What is required:
Given the records below, set each one down again exactly as it reads.

--- Material to process ---

-- ==== Sys2Proof/Tests/Slice0.lean ====
section
/-! SUPPORT. Tests: the refusals of WellFormed, words from the spec's encodings, one or two steps per
instruction with results from the spec's examples and rules, and one witness per claim with hypotheses. -/

namespace Sys2Proof.Tests

set_option Elab.async false

open Sys2Proof Sys2Proof.Machine

/-! Helpers: a small constructed state, after 95_test_vectors.md section 1. -/

/-- The state an operation leads to satisfies `f`. -/
def got (r : Result) (f : State → Bool) : Bool :=
  match r with
  | .next t => f t
  | _ => false

/-- The operation is refused by the name `x`. -/
def refusedBy (r : Result) (x : Refusal) : Bool :=
  match r with
  | .refused y => y == x
  | _ => false

/-- The operation faults by the name `x`. -/
def faultedBy (r : Result) (x : Fault) : Bool :=
  match r with
  | .fault y => y == x
  | _ => false

/-- The last output is the result word `w` to agent `a`. -/
def answered (a : Agent) (w : OpWord) (t : State) : Bool := t.out.getLast? == some (.result a w)

/-- Status bytes 0x01 of sixteen transmit descriptors. -/
def txCells : List Host.Cell := (List.range 16).map fun i => (0x8001000C + 16 * i, 0x01)

/-- The address of `b<i>` in receive descriptor `i` of eight: bytes 1 and 3 of `0x90000000 + 0x800 * i`. -/
def rxCells : List Host.Cell :=
  [(0x80020003, 0x90)] ++
    ((List.range 7).map fun i =>
      [(0x80020011 + 16 * i, BitVec.ofNat 8 (8 * (i + 1))), (0x80020013 + 16 * i, 0x90)]).flatten

/-- `b<k>` in receive slot `k`. -/
def rxBuffer (k : Nat) : Nat × Buffer :=
  (k + 1, { addr := BitVec.ofNat 64 (0x90000000 + 0x800 * k), len := 0, area := 2048, holder := .ring .rx k })

/-- `b1000`, held by T1, 3 bytes long. -/
def callerBuffer : Nat × Buffer := (1001, { addr := 0xA0000000, len := 3, area := 2048, holder := .caller (.thread 1) })

/-- The constructed state with `N_TX` = 16 and `N_RX` = 8, in which T1 holds `b1000` and takes the step. -/
def base : State :=
  { State.reset with
    regs := { Regs.reset with
      ims := 0x80, rctl := 2, tctl := 2
      tdbal := 0x80010000, tdlen := 256, rdbal := 0x80020000, rdlen := 128, rdt := 7 }
    mem := txCells ++ rxCells
    txBuf := List.replicate 16 none
    rxBuf := (List.range 8).map fun k => some (BitVec.ofNat 32 (k + 1))
    bufs := (List.range 8).map rxBuffer ++ [callerBuffer]
    txReady := true, rxReady := true, issuer := .thread 1 }

/-- `base` with the step taken by another agent. -/
def asAgent (a : Agent) (s : State) : State := { s with issuer := a }

/-- The agent that takes the step holds the ring's lock. -/
def locked (r : Ring) (s : State) : State := s.setLock r (.held s.issuer)

/-- `base` after a frame of 60 bytes in slot 0 and one of 1500 in slot 1; the interrupt context takes the
step, and the allocator will answer `b8` and `b9`. -/
def filled : State :=
  { base with
    regs := { base.regs with rdh := 2, icr := 0x80 }
    mem := Memory.writeBytes (Memory.writeBytes base.mem 0x80020008 [60, 0, 0, 0, 1]) 0x80020018 [0xDC, 0x05, 0, 0, 1]
    allocs := [some { handle := 9, addr := 0x90004000 }, some { handle := 10, addr := 0x90004800 }]
    issuer := .irq }

/-- The interrupt context's handler at the head of its drain. -/
def draining (s : State) : State := (locked .rx (asAgent .irq s)).setOp (.irqHandler (.i3 rxStartCtx))

/-- `base` with `b1000` enqueued in slot 0. -/
def enqueued : State :=
  { base with
    regs := { base.regs with tdt := 1 }
    mem := Memory.writeBytes base.mem 0x80010000 [0, 0, 0, 0xA0, 0, 0, 0, 0, 3, 0, 0, 9, 0]
    txBuf := some 1001 :: List.replicate 15 none
    bufs := (List.range 8).map rxBuffer ++
      [(1001, { addr := 0xA0000000, len := 3, area := 2048, holder := .ring .tx 0 })]
    txPending := 1, issuer := .dev }

/-- What DEV_TX_FETCH latches in `enqueued`. -/
def latched : Inflight := { slot := 0, addr := 0xA0000000, length := 3, cmd := 9, bytes := [0, 0, 0] }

---

Answer below:
-- ==== Sys2Proof/Tests/Slice0.lean ====
section
/-! SUPPORT. Tests: the refusals of WellFormed, words from the spec's encodings, one or two steps per
instruction with results from the spec's examples and rules, and one witness per claim with hypotheses. -/

namespace Sys2Proof.Tests

set_option Elab.async false

open Sys2Proof Sys2Proof.Machine

/-! Helpers: a small constructed state, after 95_test_vectors.md section 1. -/

/-- The state an operation leads to satisfies `f`. -/
def got (r : Result) (f : State → Bool) : Bool :=
  match r with
  | .next t => f t
  | _ => false

/-- The operation is refused by the name `x`. -/
def refusedBy (r : Result) (x : Refusal) : Bool :=
  match r with
  | .refused y => y == x
  | _ => false

/-- The operation faults by the name `x`. -/
def faultedBy (r : Result) (x : Fault) : Bool :=
  match r with
  | .fault y => y == x
  | _ => false

/-- The last output is the result word `w` to agent `a`. -/
def answered (a : Agent) (w : OpWord) (t : State) : Bool := t.out.getLast? == some (.result a w)

/-- Status bytes 0x01 of sixteen transmit descriptors. -/
def txCells : List Host.Cell := (List.range 16).map fun i => (0x8001000C + 16 * i, 0x01)

/-- The address of `b<i>` in receive descriptor `i` of eight: bytes 1 and 3 of `0x90000000 + 0x800 * i`. -/
def rxCells : List Host.Cell :=
  [(0x80020003, 0x90)] ++
    ((List.range 7).map fun i =>
      [(0x80020011 + 16 * i, BitVec.ofNat 8 (8 * (i + 1))), (0x80020013 + 16 * i, 0x90)]).flatten

/-- `b<k>` in receive slot `k`. -/
def rxBuffer (k : Nat) : Nat × Buffer :=
  (k + 1, { addr := BitVec.ofNat 64 (0x90000000 + 0x800 * k), len := 0, area := 2048, holder := .ring .rx k })

/-- `b1000`, held by T1, 3 bytes long. -/
def callerBuffer : Nat × Buffer := (1001, { addr := 0xA0000000, len := 3, area := 2048, holder := .caller (.thread 1) })

/-- The constructed state with `N_TX` = 16 and `N_RX` = 8, in which T1 holds `b1000` and takes the step. -/
def base : State :=
  { State.reset with
    regs := { Regs.reset with
      ims := 0x80, rctl := 2, tctl := 2
      tdbal := 0x80010000, tdlen := 256, rdbal := 0x80020000, rdlen := 128, rdt := 7 }
    mem := txCells ++ rxCells
    txBuf := List.replicate 16 none
    rxBuf := (List.range 8).map fun k => some (BitVec.ofNat 32 (k + 1))
    bufs := (List.range 8).map rxBuffer ++ [callerBuffer]
    txReady := true, rxReady := true, issuer := .thread 1 }

/-- `base` with the step taken by another agent. -/
def asAgent (a : Agent) (s : State) : State := { s with issuer := a }

/-- The agent that takes the step holds the ring's lock. -/
def locked (r : Ring) (s : State) : State := s.setLock r (.held s.issuer)

/-- `base` after a frame of 60 bytes in slot 0 and one of 1500 in slot 1; the interrupt context takes the
step, and the allocator will answer `b8` and `b9`. -/
def filled : State :=
  { base with
    regs := { base.regs with rdh := 2, icr := 0x80 }
    mem := Memory.writeBytes (Memory.writeBytes base.mem 0x80020008 [60, 0, 0, 0, 1]) 0x80020018 [0xDC, 0x05, 0, 0, 1]
    allocs := [some { handle := 9, addr := 0x90004000 }, some { handle := 10, addr := 0x90004800 }]
    issuer := .irq }

/-- The interrupt context's handler at the head of its drain. -/
def draining (s : State) : State := (locked .rx (asAgent .irq s)).setOp (.irqHandler (.i3 rxStartCtx))

/-- `base` with `b1000` enqueued in slot 0. -/
def enqueued : State :=
  { base with
    regs := { base.regs with tdt := 1 }
    mem := Memory.writeBytes base.mem 0x80010000 [0, 0, 0, 0xA0, 0, 0, 0, 0, 3, 0, 0, 9, 0]
    txBuf := some 1001 :: List.replicate 15 none
    bufs := (List.range 8).map rxBuffer ++
      [(1001, { addr := 0xA0000000, len := 3, area := 2048, holder := .ring .tx 0 })]
    txPending := 1, issuer := .dev }

/-- What DEV_TX_FETCH latches in `enqueued`. -/
def latched : Inflight := { slot := 0, addr := 0xA0000000, length := 3, cmd := 9, bytes := [0, 0, 0] }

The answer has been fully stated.